Log indicating the load-balancer CPU usage is very high just after the generation of the coredump

/var/log/syslog
2022-08-13T11:09:12.986Z edge##.####.local NSX 2781 - [nsx@6876 comp="nsx-edge" s2comp="nsx-monitoring" entId="#############################################" tid="3145" level="WARNING" eventState="On" eventFeatureName="load_balancer" eventSev="warning" eventType="lb_cpu_very_high"] The CPU usage of load balancer #############################################is very high. The threshold is 95%.


edge> get processes
top - #####x up xx days, 17:09, 0 users, load average: 2.86, 2.16, 1.73
Tasks: 268 total, 4 running, 166 sleeping, 0 stopped, 14 zombie
%Cpu(s): 2.6 us, 2.6 sy, 0.0 ni, 94.6 id, 0.1 wa, 0.0 hi, 0.1 si, 0.0 st
KiB Mem : 32734844 total, 6939616 free, 18403544 used, 7391684 buff/cache
KiB Swap: 0 total, 0 free, 0 used. 13488368 avail Mem

/opt/vmware/nsx-netopa/bin/agent.py
14111 lb 20 0 598552 84140 3672 R 100.0 0.3 3:56.79 14111 nginx: worker process
15422 lb 20 0 624816 83956 3404 R 100.0 0.3 0:45.09 15422 nginx: worker process

From the core file name, you can tell the crashed process is the L4 CP process (child process) using /var/log/vmware/top-mem.log.

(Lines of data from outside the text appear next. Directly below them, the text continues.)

-- ==== Sys2Proof/Machine/Operands.lean ====
section
/-! DEFINITION. The pure computations on operands: conversion, formatting, text assembly, patterns,
classification. Each is total. -/

namespace Sys2Proof.Machine

/-- TICKS_TO_CM: `min(floor(t / 58), 400)` (R126). -/
def ticksToCm (t : Nat) : Dist := BitVec.ofNat ThrBits (min (t / cmDiv) cmMax)

/-- TICKS_TO_INCH: `min(floor(t / 148), 157)` (R127). -/
def ticksToInch (t : Nat) : Dist := BitVec.ofNat ThrBits (min (t / inDiv) inMax)

/-- CM_TO_INCH, the parameter CM2IN: at its default `min(floor(c * 100 / 254), 157)` (R215). -/
def cmToInch (cfg : Config) (c : Dist) : Dist :=
  match cfg.cm2in with
  | .formula => BitVec.ofNat ThrBits (min (c.toNat * 100 / 254) inMax)
  | .table values => values.get c.toFin

/-- The threshold in a unit (R216). -/
def thresholdIn (cfg : Config) (u : MeasureUnit) (threshold : Dist) : Dist :=
  match u with
  | .centimeters => threshold
  | .inches => cmToInch cfg threshold

/-- `(FALL - RISE) mod 2^W`, the borrow discarded (R123). -/
def pulseTicks (cfg : Config) (rise fall : Nat) : Nat := cfg.ticks (fall + (2 ^ cfg.cntBits - cfg.ticks rise))

/-- A RawEcho converted to a unit (R212). -/
def distanceIn (u : MeasureUnit) (raw : Nat) : Dist :=
  match u with
  | .centimeters => ticksToCm raw
  | .inches => ticksToInch raw

/-- `clamp(THRESHOLD + delta, 0, 400)`, the sum over the integers (R214). -/
def adjustThreshold (threshold : Dist) (delta : Int) : Dist :=
  BitVec.ofNat ThrBits (min (max ((threshold.toNat : Int) + delta) 0) (thrMax : Int)).toNat

/-- How many LEDs light (R174): `floor((threshold - distance) * 8 / threshold)`, clamped. -/
def litLeds (distance threshold : Nat) : Nat :=
  min ((threshold - distance) * ledCount / threshold) ledCount

/-- LED_PATTERN (R174). -/
def ledPattern (distance threshold : Dist) : Byte :=
  if threshold = 0 ∨ threshold ≤ distance then 0
  else BitVec.ofNat 8 (2 ^ litLeds distance.toNat threshold.toNat - 1)

/-- CLASSIFY (R186). -/
def classify (cfg : Config) (s : Nat) : Button :=
  if cfg.modeTh < s then .mode
  else if cfg.downLo ≤ s ∧ s ≤ cfg.downHi then .down
  else if cfg.upLo ≤ s ∧ s ≤ cfg.upHi then .up
  else .none

/-- The character of a decimal digit (R79, ASCII). -/
def digitChar (d : Nat) : Byte := BitVec.ofNat 8 (0x30 + d)

/-- The decimal digits of `v` in front of `behind`, with the recursion bounded by `fuel`. -/
def decimalAux : Nat → Nat → Text → Text
  | 0, _, behind => behind
  | fuel + 1, v, behind =>
    if v < 10 then digitChar v :: behind
    else decimalAux fuel (v / 10) (digitChar (v % 10) :: behind)

/-- NUM_TO_TEXT: base-10 digits, most significant first, no leading zeros; 0 gives "0" (R91, R148). -/
def numToText (v : Nat) : Text := decimalAux (v + 1) v []

/-- The character of digit position `i` of a text: the trailing four, right-justified with spaces (R89,
R147). -/
def frameChar (text : Text) (i : Nat) : Byte :=
  if nDigits ≤ text.length then text.getD (text.length - nDigits + i) space
  else if i < nDigits - text.length then space
  else text.getD (i - (nDigits - text.length)) space

/-- The segment byte of a character: `MemRead(SEGMAP, c, 1)` (R51). -/
def segment (cfg : Config) (c : Byte) : Byte := Mem.read cfg.segmap c.toNat

/-- The brightness command: `CMD_CTRL_BASE | min(level, 7)` (R85, R151). -/
def brightCommand (cfg : Config) (level : Byte) : Byte :=
  cfg.cmdCtrlBase ||| (if level.toNat ≤ brightMax then level else BitVec.ofNat 8 brightMax)

/-- The dispatch word `{STATE[1:0], EV[1:0]}` (R87). -/
def dispatchWord (st : BitVec StateBits) (ev : Button) : BitVec 4 := st ++ buttonCode ev

/-- The other unit (R72: "toggle is the bitwise complement"). -/
def toggleUnit : MeasureUnit → MeasureUnit
  | .centimeters => .inches
  | .inches => .centimeters

/-- A byte with one bit set to a level. -/
def withBit (b : Byte) (i : Nat) (level : Bool) : Byte :=
  if level then b ||| BitVec.twoPow 8 i else b &&& ~~~(BitVec.twoPow 8 i)

end Sys2Proof.Machine
end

top - xxxx up xx days,  8:11,  0 users,  load average: 2.68, 1.29, 0.87
Tasks: 342 total,   4 running, 338 sleeping,   0 stopped,   0 zombie
%Cpu(s): 20.6 us,  3.8 sy,  0.0 ni, 75.6 id,  0.0 wa,  0.0 hi,  0.0 si,  0.0 st
KiB Mem : 65360864 total,  7890508 free, 37557284 used, 19913072 buff/cache
KiB Swap:        0 total,        0 free,        0 used. 16626536 avail Mem
    PID USER      PR  NI    VIRT    RES    SHR S  %CPU  %MEM     TIME+    TGID COMMAND
3443132 lb        20   0 8768776 111728  91212 R 100.0   0.2   0:50.86 3443132 nginx: L4LB process
3443133 lb        20   0 8768776 112264  91748 R 100.0   0.2   0:50.65 3443133 nginx: L4LB CP process
3444375 root      20   0    3264   1716   1168 R 100.0   0.0   0:50.90 3444375 /bin/gzip
   9470 root      20   0  129.5g 297900 107316 S  58.8   0.5  33352:46    9470 /opt/vmware/nsx-edge/sbin/datapathd --no-chdir --unixctl=/var/run/vmware/edge/dpd.ctl --pidfile=/va+
3444825 root      20   0    9700   3800   3092 R  11.8   0.0   0:00.04 3444825 top -n 1 -b -c -o %CPU -w180
   1571 nsx-sha   20   0 4733460  88660  22360 S   5.9   0.1   1634:08    1571 /opt/vmware/nsx-netopa/libexec/python-3/bin/python3 /opt/vmware/nsx-netopa/bin/agent.py
   8535 root      20   0  126996  18352  16348 S   5.9   0.0 755:09.40    8535 /opt/vmware/nsx-edge/bin/nsd
3443134 lb        20   0 8768776   3.5g   3.5g S   5.9   5.7   0:03.98 3443134 nginx: L4LB CP process  
      1 root      20   0  171560  13368   8488 S   0.0   0.0  17:20.62       1 /sbin/init splash
      2 root      20   0       0      0      0 S   0.0   0.0   0:03.61       2 [kthreadd]
      3 root       0 -20       0      0      0 I   0.0   0.0   0:00.00       3 [rcu_gp]
      4 root       0 -20       0      0      0 I   0.0   0.0   0:00.00       4 [rcu_par_gp]
      5 root       0 -20       0      0      0 I   0.0   0.0   0:00.00       5 [slub_flushwq]

Environment

VMware NSX

Cause

When the persistence profile is removed from the VIP, the rbtree and hash list of persistence in this VIP would be released. But the existing L4 connection of this VIP still gets the persistence entry, which is inserted in the hash list.
In the fix of the bug , we would traverse all the L4 connections of the VIP to unref the used persistence entry when the persistence profile is removed from the VIP, after that, the entries would be deleted from the hash list. So the hash list would not be accessed again after it is released.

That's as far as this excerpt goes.